(Saved data entries)
-=-=-=-=-
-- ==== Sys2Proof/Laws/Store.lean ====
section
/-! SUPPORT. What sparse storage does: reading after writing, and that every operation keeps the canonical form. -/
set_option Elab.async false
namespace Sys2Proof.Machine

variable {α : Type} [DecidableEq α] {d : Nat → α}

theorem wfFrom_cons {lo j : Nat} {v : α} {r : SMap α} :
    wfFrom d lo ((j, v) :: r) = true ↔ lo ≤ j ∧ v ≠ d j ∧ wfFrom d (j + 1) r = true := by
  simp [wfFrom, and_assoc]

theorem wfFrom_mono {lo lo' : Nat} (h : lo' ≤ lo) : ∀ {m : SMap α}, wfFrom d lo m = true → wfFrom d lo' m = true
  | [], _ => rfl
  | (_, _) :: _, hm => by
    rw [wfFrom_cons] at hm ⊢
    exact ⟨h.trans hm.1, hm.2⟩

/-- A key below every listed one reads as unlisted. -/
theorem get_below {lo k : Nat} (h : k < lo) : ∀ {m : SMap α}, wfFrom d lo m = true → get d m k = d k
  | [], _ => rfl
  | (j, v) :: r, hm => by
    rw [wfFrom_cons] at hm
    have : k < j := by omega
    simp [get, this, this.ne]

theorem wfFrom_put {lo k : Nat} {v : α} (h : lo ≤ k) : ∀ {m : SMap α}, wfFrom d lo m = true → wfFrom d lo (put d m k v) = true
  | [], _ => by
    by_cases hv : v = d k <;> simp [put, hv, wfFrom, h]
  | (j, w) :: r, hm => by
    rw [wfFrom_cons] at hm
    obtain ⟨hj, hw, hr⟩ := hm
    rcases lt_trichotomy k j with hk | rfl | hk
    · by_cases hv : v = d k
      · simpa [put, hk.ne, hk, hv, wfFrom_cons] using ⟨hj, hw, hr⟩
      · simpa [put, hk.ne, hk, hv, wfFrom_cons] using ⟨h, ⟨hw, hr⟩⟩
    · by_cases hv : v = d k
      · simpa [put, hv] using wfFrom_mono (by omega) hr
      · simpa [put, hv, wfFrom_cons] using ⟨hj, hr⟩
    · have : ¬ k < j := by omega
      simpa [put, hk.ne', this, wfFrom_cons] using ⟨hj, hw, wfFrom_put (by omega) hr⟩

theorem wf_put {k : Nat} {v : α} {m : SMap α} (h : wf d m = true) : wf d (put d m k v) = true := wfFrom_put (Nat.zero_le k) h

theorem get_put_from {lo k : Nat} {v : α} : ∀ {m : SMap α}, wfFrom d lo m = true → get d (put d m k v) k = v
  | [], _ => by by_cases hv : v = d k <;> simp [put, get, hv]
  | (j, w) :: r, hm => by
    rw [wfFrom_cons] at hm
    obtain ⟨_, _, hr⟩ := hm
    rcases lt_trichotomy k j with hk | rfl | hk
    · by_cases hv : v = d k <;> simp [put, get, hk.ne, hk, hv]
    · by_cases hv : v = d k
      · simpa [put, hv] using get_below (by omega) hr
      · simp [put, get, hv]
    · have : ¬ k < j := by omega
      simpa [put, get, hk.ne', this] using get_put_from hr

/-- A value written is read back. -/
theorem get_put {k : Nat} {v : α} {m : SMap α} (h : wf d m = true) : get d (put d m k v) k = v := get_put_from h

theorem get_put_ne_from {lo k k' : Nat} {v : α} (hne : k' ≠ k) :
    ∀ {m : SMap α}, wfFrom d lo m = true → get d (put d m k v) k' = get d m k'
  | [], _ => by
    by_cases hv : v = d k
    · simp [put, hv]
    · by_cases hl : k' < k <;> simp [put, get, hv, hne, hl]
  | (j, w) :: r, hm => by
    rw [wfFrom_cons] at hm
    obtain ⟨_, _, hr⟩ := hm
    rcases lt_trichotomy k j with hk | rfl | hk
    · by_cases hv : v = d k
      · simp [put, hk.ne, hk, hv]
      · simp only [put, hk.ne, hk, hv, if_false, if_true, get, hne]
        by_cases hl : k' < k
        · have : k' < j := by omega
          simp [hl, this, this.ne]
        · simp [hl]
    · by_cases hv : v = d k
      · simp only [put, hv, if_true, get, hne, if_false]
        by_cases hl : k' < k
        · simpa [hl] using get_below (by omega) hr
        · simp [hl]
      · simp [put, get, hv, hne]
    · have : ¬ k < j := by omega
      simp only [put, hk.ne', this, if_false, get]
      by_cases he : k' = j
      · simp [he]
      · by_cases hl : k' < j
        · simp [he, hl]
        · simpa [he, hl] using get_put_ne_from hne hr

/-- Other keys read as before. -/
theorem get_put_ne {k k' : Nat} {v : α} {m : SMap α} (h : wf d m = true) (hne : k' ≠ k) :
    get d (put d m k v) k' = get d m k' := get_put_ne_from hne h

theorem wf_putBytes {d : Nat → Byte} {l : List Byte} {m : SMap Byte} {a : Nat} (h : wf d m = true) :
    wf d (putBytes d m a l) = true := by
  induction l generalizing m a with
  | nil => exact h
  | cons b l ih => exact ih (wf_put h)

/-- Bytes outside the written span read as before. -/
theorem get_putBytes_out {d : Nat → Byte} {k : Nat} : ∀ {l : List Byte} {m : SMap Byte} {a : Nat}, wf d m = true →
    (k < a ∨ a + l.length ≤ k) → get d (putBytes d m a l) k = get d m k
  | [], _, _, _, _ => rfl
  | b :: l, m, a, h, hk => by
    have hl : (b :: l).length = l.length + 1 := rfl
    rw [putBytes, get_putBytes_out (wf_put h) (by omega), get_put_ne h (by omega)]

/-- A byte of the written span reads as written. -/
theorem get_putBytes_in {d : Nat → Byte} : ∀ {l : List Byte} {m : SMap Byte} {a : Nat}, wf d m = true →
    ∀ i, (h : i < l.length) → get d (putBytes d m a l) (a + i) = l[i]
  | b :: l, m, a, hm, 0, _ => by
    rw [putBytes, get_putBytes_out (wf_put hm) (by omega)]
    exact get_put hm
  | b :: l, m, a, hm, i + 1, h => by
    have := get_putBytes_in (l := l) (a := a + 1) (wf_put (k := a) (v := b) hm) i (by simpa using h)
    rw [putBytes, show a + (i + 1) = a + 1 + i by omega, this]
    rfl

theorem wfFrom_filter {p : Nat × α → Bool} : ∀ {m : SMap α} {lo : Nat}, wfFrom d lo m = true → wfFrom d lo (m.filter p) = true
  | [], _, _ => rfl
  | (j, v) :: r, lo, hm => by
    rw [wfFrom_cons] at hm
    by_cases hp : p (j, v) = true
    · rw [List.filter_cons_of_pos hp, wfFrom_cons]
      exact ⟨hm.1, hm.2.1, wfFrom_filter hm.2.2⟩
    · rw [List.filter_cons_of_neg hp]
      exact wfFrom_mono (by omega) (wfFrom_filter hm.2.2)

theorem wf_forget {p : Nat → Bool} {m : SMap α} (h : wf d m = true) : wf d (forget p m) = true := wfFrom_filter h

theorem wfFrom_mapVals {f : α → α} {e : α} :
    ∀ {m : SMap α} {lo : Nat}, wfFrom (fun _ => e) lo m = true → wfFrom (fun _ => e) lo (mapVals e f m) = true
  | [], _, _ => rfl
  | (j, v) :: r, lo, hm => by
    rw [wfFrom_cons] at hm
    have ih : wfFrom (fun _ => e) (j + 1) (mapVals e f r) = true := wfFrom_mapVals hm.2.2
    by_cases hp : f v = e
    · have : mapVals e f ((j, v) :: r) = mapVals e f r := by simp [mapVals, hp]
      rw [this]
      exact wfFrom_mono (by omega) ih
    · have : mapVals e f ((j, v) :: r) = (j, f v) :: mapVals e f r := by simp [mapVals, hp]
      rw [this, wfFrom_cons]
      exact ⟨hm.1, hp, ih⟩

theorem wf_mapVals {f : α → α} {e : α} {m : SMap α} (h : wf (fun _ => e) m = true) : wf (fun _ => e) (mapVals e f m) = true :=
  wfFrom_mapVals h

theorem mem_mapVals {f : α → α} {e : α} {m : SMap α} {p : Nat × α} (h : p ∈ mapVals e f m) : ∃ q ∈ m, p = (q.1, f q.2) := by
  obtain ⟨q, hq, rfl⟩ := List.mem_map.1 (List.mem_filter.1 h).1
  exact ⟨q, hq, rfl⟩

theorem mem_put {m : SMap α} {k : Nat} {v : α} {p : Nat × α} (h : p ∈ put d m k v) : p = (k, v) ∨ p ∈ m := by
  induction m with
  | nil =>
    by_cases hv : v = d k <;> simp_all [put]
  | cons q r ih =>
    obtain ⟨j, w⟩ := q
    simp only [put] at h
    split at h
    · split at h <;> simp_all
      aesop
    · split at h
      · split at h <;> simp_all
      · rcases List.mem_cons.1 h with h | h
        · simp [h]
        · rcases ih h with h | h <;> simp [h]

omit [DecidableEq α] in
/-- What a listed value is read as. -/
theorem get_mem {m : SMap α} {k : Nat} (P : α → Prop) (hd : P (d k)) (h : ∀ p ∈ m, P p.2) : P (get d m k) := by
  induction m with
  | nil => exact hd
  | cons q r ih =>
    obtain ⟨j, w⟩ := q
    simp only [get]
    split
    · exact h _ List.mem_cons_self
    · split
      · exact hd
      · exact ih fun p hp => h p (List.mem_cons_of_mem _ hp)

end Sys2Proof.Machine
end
-=-=-=-=-
The task. If a line in the records contains the word "simpa", copy it out.

Exercise result.
      · simpa [put, hk.ne, hk, hv, wfFrom_cons] using ⟨hj, hw, hr⟩
      · simpa [put, hk.ne, hk, hv, wfFrom_cons] using ⟨h, ⟨hw, hr⟩⟩
      · simpa [put, hv] using wfFrom_mono (by omega) hr
      · simpa [put, hv, wfFrom_cons] using ⟨hj, hr⟩
      simpa [put, hk.ne', this, wfFrom_cons] using ⟨hj, hw, wfFrom_put (by omega) hr⟩
      · simpa [put, hv] using get_below (by omega) hr
      simpa [put, get, hk.ne', this] using get_put_from hr
        · simpa [hl] using get_below (by omega) hr
        · simpa [he, hl] using get_put_ne_from hne hr
    have := get_putBytes_in (l := l) (a := a + 1) (wf_put (k := a) (v := b) hm) i (by simpa using h)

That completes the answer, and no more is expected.